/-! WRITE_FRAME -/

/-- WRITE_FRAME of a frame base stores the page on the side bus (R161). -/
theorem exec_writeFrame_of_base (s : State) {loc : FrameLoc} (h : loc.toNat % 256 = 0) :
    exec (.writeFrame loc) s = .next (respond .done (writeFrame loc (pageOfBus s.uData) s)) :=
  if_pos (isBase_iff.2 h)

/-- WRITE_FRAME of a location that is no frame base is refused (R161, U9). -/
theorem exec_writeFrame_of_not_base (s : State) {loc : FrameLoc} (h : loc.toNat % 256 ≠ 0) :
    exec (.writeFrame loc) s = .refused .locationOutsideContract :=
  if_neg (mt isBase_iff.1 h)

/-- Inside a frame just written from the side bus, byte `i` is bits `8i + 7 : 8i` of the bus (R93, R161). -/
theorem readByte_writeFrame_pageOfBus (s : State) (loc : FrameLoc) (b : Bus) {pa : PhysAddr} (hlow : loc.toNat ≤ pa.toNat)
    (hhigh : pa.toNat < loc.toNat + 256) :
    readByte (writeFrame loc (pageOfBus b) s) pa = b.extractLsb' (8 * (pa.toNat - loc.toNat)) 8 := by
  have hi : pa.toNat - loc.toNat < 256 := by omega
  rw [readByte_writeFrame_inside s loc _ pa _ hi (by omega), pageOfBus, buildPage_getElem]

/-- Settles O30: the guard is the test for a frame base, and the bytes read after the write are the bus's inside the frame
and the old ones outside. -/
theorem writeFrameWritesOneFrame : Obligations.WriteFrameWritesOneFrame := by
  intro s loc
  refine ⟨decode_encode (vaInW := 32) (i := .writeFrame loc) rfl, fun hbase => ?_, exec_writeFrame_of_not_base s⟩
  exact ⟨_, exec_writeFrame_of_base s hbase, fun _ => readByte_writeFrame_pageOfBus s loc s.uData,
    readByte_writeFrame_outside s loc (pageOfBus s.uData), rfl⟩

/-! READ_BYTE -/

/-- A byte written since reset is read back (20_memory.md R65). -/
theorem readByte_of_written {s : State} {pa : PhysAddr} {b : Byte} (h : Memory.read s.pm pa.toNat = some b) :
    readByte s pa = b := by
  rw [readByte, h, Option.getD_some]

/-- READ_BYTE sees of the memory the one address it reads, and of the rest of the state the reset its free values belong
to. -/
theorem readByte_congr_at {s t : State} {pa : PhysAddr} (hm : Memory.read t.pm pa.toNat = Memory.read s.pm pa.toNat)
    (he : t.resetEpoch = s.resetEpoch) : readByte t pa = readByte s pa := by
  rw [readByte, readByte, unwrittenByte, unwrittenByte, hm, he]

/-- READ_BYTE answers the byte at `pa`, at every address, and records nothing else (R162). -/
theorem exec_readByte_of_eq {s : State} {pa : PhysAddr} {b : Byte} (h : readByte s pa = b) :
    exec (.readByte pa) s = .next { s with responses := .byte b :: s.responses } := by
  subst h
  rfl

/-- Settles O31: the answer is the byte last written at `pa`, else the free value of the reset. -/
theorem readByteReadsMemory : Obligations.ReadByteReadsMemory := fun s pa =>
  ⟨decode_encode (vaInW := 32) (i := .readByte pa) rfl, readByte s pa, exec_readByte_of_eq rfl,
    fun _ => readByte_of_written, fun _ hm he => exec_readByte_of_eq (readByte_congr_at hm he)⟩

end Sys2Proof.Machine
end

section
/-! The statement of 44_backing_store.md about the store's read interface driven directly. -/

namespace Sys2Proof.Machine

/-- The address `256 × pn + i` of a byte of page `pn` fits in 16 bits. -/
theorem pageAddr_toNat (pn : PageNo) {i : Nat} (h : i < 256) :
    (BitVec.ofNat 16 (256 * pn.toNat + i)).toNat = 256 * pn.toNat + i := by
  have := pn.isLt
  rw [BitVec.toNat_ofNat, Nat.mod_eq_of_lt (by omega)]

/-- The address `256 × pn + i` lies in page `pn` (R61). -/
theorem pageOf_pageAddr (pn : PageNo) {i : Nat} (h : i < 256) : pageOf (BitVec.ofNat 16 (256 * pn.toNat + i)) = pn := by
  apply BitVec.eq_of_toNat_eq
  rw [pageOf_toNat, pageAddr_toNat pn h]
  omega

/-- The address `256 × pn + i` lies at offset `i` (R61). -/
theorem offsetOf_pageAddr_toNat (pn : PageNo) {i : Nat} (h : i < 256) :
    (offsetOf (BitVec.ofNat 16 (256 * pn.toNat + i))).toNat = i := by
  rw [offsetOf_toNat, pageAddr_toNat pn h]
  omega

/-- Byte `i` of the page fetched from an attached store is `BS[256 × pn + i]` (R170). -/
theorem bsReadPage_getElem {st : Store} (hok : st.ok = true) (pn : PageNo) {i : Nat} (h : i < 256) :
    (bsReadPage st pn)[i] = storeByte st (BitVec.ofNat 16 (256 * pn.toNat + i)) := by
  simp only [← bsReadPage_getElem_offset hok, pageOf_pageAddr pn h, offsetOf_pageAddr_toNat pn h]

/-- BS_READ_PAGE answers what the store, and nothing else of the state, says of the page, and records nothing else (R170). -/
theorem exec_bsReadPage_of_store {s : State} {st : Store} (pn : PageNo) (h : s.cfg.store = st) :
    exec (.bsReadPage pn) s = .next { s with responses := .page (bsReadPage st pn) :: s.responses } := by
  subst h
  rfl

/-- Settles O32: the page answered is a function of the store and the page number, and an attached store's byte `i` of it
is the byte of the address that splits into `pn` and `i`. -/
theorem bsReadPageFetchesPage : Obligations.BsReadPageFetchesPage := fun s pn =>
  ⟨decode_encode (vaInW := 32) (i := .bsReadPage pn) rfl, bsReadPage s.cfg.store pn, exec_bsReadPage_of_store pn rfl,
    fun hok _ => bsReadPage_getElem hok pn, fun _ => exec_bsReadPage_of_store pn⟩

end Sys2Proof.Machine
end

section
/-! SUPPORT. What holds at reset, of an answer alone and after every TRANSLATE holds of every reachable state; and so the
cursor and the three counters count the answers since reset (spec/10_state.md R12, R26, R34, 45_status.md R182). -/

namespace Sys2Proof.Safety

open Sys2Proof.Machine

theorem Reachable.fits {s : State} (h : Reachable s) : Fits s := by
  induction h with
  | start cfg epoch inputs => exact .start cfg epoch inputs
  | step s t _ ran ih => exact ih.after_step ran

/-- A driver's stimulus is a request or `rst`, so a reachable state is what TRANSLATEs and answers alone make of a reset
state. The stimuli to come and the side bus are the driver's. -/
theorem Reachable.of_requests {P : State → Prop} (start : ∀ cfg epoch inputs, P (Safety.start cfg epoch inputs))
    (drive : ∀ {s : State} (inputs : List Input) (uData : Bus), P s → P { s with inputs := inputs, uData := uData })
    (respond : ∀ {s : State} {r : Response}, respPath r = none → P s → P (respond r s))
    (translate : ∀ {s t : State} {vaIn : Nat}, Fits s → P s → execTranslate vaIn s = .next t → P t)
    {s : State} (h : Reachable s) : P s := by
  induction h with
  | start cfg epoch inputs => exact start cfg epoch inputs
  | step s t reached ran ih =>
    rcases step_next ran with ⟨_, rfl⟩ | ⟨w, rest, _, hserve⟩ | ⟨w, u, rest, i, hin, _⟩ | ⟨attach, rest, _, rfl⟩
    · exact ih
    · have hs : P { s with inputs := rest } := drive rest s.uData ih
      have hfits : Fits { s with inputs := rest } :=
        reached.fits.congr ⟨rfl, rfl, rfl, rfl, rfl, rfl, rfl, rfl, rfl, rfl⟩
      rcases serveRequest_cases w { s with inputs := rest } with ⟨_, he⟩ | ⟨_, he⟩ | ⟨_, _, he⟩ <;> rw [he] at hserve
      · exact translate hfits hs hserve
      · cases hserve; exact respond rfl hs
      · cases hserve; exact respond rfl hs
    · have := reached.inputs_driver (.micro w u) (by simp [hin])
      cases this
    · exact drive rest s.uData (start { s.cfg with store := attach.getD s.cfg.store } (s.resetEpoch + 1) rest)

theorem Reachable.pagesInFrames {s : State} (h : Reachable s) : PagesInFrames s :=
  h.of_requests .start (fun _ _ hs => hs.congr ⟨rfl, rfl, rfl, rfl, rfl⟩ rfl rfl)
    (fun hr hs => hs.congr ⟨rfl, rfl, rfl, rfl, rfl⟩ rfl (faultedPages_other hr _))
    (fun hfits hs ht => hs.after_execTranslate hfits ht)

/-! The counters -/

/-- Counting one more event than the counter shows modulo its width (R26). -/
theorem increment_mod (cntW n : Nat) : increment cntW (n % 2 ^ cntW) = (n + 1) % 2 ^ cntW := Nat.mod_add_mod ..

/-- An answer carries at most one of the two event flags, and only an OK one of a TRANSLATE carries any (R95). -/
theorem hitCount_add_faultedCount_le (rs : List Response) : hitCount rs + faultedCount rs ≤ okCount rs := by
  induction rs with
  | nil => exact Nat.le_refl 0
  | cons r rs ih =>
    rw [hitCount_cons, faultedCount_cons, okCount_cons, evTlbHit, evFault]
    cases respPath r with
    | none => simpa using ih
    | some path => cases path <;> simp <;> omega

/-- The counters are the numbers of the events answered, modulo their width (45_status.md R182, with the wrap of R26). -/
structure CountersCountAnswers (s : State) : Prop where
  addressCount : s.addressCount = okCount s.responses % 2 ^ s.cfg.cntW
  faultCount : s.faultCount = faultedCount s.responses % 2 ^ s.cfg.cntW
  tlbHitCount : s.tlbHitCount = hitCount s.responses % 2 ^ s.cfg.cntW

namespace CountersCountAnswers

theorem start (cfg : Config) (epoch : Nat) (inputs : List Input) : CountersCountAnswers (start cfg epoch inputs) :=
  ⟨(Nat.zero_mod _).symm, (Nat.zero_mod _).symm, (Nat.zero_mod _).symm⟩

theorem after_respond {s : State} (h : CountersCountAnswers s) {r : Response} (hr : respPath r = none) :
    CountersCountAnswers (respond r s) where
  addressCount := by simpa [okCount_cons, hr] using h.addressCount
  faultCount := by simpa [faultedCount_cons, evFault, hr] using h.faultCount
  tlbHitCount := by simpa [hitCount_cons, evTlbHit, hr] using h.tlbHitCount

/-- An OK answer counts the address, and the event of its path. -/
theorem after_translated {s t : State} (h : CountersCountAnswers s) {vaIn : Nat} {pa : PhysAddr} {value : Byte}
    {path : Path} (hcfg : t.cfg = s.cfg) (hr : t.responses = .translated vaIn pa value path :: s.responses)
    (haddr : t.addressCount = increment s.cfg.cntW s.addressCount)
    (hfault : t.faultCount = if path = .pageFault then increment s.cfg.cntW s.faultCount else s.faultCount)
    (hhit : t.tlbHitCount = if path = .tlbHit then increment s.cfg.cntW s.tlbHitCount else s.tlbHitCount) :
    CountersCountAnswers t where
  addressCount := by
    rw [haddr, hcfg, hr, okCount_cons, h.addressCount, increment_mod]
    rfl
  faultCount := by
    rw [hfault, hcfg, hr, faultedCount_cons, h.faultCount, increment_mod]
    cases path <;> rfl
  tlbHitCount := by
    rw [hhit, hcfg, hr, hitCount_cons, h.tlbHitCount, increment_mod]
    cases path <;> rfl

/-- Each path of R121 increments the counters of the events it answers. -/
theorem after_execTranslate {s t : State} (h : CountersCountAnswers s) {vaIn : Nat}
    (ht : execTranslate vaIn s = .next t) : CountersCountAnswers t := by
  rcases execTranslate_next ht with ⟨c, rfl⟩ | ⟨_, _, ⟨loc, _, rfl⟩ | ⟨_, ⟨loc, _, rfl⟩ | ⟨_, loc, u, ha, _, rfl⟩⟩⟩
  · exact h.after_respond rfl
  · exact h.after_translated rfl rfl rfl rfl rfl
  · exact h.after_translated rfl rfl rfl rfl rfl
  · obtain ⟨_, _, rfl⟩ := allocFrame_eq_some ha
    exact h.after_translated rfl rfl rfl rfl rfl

#####

Exercise aim: Produce a word-for-word copy of everything above from the line holding "(hok : st.ok" down to the line holding "else (R170). -/", with both of those lines kept.

Your solution:
theorem bsReadPage_getElem {st : Store} (hok : st.ok = true) (pn : PageNo) {i : Nat} (h : i < 256) :
    (bsReadPage st pn)[i] = storeByte st (BitVec.ofNat 16 (256 * pn.toNat + i)) := by
  simp only [← bsReadPage_getElem_offset hok, pageOf_pageAddr pn h, offsetOf_pageAddr_toNat pn h]

/-- BS_READ_PAGE answers what the store, and nothing else of the state, says of the page, and records nothing else (R170). -/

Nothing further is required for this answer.